### Exercise instructions
Among the lines below, restate word for word only those from the line with "def Head.enterDest (now" through the line with "else y.beginRelease dest primary", with both end lines kept.

### The data
────────────────────────────────────────
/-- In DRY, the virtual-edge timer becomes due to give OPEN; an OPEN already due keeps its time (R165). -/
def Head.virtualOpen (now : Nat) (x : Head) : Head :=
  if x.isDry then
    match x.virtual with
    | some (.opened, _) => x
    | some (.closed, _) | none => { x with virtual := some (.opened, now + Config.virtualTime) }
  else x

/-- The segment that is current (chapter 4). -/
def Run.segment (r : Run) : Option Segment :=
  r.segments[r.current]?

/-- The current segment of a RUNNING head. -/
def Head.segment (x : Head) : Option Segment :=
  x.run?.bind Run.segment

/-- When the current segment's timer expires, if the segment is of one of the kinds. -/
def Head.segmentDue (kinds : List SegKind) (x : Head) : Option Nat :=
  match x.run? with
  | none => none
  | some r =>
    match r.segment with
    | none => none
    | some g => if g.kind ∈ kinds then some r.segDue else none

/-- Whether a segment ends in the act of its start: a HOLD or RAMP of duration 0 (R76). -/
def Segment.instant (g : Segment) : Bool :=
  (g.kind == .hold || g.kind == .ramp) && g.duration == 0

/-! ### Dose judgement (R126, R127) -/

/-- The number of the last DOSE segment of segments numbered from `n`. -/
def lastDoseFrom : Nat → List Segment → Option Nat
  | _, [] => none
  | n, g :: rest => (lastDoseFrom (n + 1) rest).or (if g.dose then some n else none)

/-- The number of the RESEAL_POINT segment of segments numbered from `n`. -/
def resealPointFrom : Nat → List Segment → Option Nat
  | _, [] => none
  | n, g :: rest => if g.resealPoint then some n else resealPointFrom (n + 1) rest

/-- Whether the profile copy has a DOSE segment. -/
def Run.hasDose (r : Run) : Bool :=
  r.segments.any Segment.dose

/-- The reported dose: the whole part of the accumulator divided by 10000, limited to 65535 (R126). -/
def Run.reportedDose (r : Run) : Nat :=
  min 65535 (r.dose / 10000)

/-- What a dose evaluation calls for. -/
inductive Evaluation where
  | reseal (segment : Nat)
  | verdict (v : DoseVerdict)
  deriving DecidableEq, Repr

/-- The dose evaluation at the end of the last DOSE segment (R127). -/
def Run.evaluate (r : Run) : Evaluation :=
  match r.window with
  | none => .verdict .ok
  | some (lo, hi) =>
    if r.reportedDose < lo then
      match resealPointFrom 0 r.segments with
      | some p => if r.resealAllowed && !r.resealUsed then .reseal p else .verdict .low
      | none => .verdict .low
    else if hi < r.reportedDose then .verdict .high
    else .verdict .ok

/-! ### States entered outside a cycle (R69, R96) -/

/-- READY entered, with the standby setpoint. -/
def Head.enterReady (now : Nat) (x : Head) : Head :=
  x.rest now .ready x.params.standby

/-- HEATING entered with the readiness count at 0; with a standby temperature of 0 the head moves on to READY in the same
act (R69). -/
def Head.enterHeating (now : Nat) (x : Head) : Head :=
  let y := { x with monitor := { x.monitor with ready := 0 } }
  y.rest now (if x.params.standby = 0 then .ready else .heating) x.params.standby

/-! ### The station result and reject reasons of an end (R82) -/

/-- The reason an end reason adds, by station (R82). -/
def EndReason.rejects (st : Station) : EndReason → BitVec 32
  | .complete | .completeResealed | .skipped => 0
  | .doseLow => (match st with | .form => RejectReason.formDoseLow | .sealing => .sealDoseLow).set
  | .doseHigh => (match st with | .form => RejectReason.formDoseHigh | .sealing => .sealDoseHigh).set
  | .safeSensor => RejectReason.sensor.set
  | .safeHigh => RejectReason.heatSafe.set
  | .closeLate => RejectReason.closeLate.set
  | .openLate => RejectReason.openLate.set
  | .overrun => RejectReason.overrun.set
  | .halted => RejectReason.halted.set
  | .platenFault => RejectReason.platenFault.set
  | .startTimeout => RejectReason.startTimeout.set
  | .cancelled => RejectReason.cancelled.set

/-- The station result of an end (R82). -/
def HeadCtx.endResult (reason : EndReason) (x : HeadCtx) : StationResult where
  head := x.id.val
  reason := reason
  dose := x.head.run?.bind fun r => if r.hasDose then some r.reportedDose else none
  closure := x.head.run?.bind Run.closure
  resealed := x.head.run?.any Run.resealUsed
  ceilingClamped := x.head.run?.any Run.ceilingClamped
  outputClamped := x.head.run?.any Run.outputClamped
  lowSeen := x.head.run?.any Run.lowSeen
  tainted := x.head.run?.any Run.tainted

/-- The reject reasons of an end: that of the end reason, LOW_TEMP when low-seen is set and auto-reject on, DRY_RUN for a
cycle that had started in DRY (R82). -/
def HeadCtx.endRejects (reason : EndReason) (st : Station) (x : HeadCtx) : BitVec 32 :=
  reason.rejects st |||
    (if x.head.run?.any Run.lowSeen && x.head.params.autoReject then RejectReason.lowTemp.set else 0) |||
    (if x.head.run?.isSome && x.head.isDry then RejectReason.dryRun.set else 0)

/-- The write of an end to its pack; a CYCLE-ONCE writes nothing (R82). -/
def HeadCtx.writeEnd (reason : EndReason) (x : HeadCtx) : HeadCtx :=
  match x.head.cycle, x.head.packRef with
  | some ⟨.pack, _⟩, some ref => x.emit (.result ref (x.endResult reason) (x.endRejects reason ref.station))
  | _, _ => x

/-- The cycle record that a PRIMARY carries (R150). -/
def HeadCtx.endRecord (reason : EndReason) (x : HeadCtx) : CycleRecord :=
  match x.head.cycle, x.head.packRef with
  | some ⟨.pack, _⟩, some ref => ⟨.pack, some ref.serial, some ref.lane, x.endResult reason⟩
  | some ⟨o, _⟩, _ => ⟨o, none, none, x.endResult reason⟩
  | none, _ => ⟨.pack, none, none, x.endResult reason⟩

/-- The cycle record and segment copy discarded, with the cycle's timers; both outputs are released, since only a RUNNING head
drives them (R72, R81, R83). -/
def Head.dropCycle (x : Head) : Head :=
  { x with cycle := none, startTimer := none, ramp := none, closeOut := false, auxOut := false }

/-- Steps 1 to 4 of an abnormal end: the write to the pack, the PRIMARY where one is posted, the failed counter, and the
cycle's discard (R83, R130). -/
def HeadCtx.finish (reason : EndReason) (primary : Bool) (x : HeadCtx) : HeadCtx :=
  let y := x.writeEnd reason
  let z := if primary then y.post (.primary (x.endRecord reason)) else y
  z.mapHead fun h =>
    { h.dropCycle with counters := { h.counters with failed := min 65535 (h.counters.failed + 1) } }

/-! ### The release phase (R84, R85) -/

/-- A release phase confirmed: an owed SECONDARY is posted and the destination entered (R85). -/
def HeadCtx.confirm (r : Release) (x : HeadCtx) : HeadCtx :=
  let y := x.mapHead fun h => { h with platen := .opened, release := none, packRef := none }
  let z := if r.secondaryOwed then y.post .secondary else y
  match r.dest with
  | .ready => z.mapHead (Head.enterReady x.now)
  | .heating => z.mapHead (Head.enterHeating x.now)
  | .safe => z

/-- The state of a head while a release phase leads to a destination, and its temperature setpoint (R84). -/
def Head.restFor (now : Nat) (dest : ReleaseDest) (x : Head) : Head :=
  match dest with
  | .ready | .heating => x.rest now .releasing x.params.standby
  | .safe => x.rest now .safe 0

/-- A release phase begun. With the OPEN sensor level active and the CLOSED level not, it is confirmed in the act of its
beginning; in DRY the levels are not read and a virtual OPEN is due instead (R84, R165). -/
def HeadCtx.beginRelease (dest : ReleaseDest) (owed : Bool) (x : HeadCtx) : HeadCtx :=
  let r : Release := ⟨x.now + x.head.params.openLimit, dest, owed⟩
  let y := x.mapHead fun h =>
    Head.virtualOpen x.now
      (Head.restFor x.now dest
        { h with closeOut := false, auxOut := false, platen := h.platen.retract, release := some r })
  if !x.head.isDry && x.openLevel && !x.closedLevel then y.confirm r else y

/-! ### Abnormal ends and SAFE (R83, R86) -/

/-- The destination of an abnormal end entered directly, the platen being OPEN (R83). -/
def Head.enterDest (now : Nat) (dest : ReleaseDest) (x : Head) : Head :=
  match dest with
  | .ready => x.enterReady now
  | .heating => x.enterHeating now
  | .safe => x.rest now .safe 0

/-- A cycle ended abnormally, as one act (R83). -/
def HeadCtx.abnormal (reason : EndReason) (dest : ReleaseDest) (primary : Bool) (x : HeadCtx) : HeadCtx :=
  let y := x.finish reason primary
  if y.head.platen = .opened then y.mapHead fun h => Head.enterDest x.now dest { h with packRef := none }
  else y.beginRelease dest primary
────────────────────────────────────────
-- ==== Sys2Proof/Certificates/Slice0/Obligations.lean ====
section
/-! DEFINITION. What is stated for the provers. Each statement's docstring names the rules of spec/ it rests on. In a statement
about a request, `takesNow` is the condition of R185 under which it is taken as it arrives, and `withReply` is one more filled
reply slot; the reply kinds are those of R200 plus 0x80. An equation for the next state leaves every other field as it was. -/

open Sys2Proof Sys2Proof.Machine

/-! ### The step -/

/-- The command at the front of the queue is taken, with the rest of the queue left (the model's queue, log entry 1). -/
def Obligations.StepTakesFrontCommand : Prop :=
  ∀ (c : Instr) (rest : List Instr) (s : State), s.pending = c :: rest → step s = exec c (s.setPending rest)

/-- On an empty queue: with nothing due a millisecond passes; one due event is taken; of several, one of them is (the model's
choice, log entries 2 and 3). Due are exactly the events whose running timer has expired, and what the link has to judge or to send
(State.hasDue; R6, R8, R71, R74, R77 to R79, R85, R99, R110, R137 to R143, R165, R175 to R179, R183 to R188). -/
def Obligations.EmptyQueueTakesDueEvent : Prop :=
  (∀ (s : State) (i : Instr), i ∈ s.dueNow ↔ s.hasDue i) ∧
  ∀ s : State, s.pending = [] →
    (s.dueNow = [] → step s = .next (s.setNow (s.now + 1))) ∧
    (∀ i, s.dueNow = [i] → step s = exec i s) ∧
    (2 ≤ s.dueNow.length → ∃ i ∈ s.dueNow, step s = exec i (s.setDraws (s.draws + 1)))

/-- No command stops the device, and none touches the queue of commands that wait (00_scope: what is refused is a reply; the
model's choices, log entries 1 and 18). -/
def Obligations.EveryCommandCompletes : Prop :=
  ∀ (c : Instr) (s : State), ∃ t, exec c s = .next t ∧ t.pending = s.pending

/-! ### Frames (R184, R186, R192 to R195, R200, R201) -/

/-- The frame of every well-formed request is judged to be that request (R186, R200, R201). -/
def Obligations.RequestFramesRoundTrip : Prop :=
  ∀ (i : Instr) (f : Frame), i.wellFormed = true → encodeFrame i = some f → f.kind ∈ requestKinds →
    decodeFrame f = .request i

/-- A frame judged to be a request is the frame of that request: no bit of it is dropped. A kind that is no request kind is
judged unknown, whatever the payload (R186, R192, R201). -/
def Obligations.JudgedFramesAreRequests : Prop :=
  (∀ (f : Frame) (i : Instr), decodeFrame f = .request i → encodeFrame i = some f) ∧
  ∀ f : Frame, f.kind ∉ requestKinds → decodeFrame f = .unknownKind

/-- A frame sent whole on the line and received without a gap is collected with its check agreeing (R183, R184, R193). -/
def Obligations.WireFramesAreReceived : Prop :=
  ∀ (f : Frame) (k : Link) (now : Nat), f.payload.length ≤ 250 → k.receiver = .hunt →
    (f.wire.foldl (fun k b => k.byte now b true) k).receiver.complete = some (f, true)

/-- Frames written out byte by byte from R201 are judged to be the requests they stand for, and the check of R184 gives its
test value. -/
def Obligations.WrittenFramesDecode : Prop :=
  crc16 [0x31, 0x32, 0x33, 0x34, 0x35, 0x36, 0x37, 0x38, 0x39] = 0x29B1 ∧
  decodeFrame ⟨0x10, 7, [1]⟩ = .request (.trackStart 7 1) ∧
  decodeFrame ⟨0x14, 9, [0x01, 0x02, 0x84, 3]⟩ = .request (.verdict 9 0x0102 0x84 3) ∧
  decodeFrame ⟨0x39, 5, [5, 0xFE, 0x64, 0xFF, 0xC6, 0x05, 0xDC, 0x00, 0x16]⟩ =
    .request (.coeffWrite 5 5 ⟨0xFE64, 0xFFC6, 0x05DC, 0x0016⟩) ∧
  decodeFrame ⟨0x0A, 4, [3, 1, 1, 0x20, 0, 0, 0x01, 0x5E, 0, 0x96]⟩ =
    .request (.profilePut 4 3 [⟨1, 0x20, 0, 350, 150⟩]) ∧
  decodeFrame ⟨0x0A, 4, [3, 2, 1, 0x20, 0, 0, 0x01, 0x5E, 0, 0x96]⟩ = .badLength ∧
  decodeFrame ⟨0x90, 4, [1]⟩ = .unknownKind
────────────────────────────────────────
### Finished exercise
def Head.enterDest (now : Nat) (dest : ReleaseDest) (x : Head) : Head :=
  match dest with
  | .ready => x.enterReady now
  | .heating => x.enterHeating now
  | .safe => x.rest now .safe 0

/-- A cycle ended abnormally, as one act (R83). -/
def HeadCtx.abnormal (reason : EndReason) (dest : ReleaseDest) (primary : Bool) (x : HeadCtx) : HeadCtx :=
  let y := x.finish reason primary
  if y.head.platen = .opened then y.mapHead fun h => Head.enterDest x.now dest { h with packRef := none }
  else y.beginRelease dest primary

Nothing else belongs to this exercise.